China’s economy has been slowing for some time. Its double-digit, credit-fueled, investment-driven economic growth could only be sustained for so long. The consumption-fueled economic growth China was counting on never materialized. The only question became whether China’s economic crash would be a soft or hard landing. The other issue, over which economists argue, is the extent to which China’s economic downfall would affect the global economy. Would the world feel a gentle ripple, or would it be engulfed in a giant tidal wave?
Lower Oil Prices
Depressed oil prices, which are affecting the economies of Russia, the OPEC countries and the U.S., are a result of oversupply. China’s falling demand for oil has greatly contributed to that oversupply. The economies of countries that have depended on China’s unquenchable thirst for oil are contracting with no immediate sign of relief.
Falling Commodity Prices
Oil is a commodity, but it is just one of many that are losing value as a result of falling demand. China is the world’s largest consumer of iron ore, lead, steel, copper and many other investment commodities. A slowdown in China’s economic growth has reduced its demand for all commodities, which has hurt commodity-exporting countries, such as Australia, Brazil, Peru, Indonesia and South Africa – all major exporters to China. The ensuing sharp decline in commodity prices threatens the global economy with deflationary pressures.
Reduction in Trade
China may not be the world’s economic engine, but it may very well be its trade engine.
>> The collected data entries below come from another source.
-- ==== Sys2Proof/Machine/Layout.lean ====
section
/-! DEFINITION. Where the memories of the module stand in the model's one address space. Edge memory stands at its DPA (Table 1.8); the
others by physical site (stack * 160 + site), since spare and darned sites have memories and no DPA (R21, R437). -/
namespace Sys2Proof

/-- A site's number: stack * 160 + site. -/
def Site.g (t : Site) : Nat := t.stack.val * 160 + t.site.val
def Port.n : Port → Nat
  | .p0 => 0
  | .p1 => 1
def Port.other : Port → Port
  | .p0 => .p1
  | .p1 => .p0
def Req.n : Req → Nat
  | .p0 => 0
  | .p1 => 1
  | .hkc => 2

end Sys2Proof

namespace Sys2Proof.Machine

/-- Bytes of an edge stack (Table 1.8). -/
abbrev edgeBytes : Nat := 0x1800000000
/-- First DPA beyond edge memory (Table 1.8). -/
abbrev edgeEnd : Nat := 12 * edgeBytes
/-- Exposed bytes of a slice (Table 1.8). -/
abbrev sliceBytes : Nat := 0x18000000
/-- Data bytes of a slice with the held-back capacity (Table 6.2). -/
abbrev sliceAll : Nat := 0x1999999A
/-- Bytes of a bobbin (R61). -/
abbrev bobbinBytes : Nat := 0x180000

def sliceAt (g off : Nat) : Nat := 0x100000000000 + g * 0x100000000 + off
def bobbinAt (g off : Nat) : Nat := 0x200000000000 + g * 0x200000 + off
def iramAt (g off : Nat) : Nat := 0x300000000000 + g * 0x10000 + off
def dsramAt (g off : Nat) : Nat := 0x400000000000 + g * 0x10000 + off
/-- Staged segment `seq` of an image type (R332): 4 KiB each, up to 512. -/
def stageAt (type seq : Nat) : Nat := 0x500000000000 + type * 0x100000000 + seq * 0x1000
/-- The mailbox's segment window and response window (Table 12.10). -/
def segWinAt (off : Nat) : Nat := 0x500300000000 + off
def respAt (off : Nat) : Nat := 0x500400000000 + off
/-- The tile firmware image kept in a slice (Table 6.2). -/
def fwCopyAt (g : Nat) : Nat := sliceAt g sliceBytes
/-- The command queue's 64 entries of 64 bytes: the words whose stored copies a flip mask can corrupt (R177, class 4). -/
def cqAt (g slot : Nat) : Nat := 0x600000000000 + g * 0x1000 + slot * 64
/-- The shuttle queue's words: the descriptor that stands in a channel (R214, R437). -/
def shqAt (g chan : Nat) : Nat := 0x700000000000 + g * 0x1000 + chan * 64
/-- The hem's words: 16 bytes in each of 1,024 slots (R448, R437). -/
def hemAt (g slot : Nat) : Nat := 0x800000000000 + g * 0x10000 + slot * 16

/-- What stands at an address. -/
inductive Place where
  | edge (e off : Nat)
  | slice (g off : Nat)
  | bobbin (g off : Nat)
  | iram (g off : Nat)
  | dsram (g off : Nat)
  | cq (g off : Nat)
  | shq (g off : Nat)
  | hem (g off : Nat)
  | hkc
  deriving DecidableEq, Repr

/-- The memory an address lies in. -/
def placeOf (a : Nat) : Place :=
  if a < 0x100000000000 then .edge (a / edgeBytes) (a % edgeBytes)
  else if a < 0x200000000000 then .slice ((a - 0x100000000000) / 0x100000000) ((a - 0x100000000000) % 0x100000000)
  else if a < 0x300000000000 then .bobbin ((a - 0x200000000000) / 0x200000) ((a - 0x200000000000) % 0x200000)
  else if a < 0x400000000000 then .iram ((a - 0x300000000000) / 0x10000) ((a - 0x300000000000) % 0x10000)
  else if a < 0x500000000000 then .dsram ((a - 0x400000000000) / 0x10000) ((a - 0x400000000000) % 0x10000)
  else if a < 0x600000000000 then .hkc
  else if a < 0x700000000000 then .cq ((a - 0x600000000000) / 0x1000) ((a - 0x600000000000) % 0x1000)
  else if a < 0x800000000000 then .shq ((a - 0x700000000000) / 0x1000) ((a - 0x700000000000) % 0x1000)
  else .hem ((a - 0x800000000000) / 0x10000) ((a - 0x800000000000) % 0x10000)

/-- Whether the memory is DRAM, whose codeword is a 64-byte line (Symbol code), or SRAM, whose codeword is an 8-byte word (R174). -/
def Place.isDram : Place → Bool
  | .edge _ _ => true
  | .slice _ _ => true
  | _ => false

/-- The site whose memory it is. -/
def Place.site : Place → Option Nat
  | .edge _ _ => none
  | .slice g _ => some g
  | .bobbin g _ => some g
  | .iram g _ => some g
  | .dsram g _ => some g
  | .cq g _ => some g
  | .shq g _ => some g
  | .hem g _ => some g
  | .hkc => none

/-- Bytes of a codeword at an address. -/
def cwBytes (a : Nat) : Nat := if (placeOf a).isDram then 64 else 8

/-- The codeword that holds an address. -/
def cwAt (a : Nat) : Nat := a / cwBytes a * cwBytes a

end Sys2Proof.Machine
end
In 2014, China became the world’s leading trade nation, accounting for 10% of global trade. Its demand for imports has fallen nearly 15% in the first half of 2015. Countries that are dependent on trade with China will feel the impact on falling demand, which will spill over to countries that are not dependent on trade with China.
The Corporate Domino Effect
Even for countries for which trade with China is a small blip on their gross national products (GDPs), the domino effect of falling demand will hit individual companies that have direct or indirect exposure to China. Some companies that sell products in China, such as Apple and Microsoft, are more directly exposed.
Other companies are indirectly exposed, but with a potentially severe impact. For example, John Deere sells farm equipment to countries in South America that have relied heavily on agricultural exports to China. When China’s demand for imports decreases, the demand for farm equipment will decrease. This will impact John Deere’s profits, which will ultimately impact the U.S. economy.
What to Expect
The wild gyrations of China’s stock markets should not be a concern. They have never been a good indicator of the state of the Chinese economy, and less than 1.5% of Chinese stocks are held by foreign investors.
Economists are more concerned with the weakening underpinnings of an economy built largely on the credit market and government investment. Without intervention by Chinese consumers to fuel the economy, there can’t be sustainable growth.
The larger concern is the possibility of a faltering Chinese economy leading to a loss of confidence in the global markets. If confidence disappears, it could lead to a global financial crisis that would dwarf the one in 2008. Many economists believe China will be able to implement some policies and controls that will stabilize the economy enough to stop its decline and continue to build a consumer-driven foundation for future growth.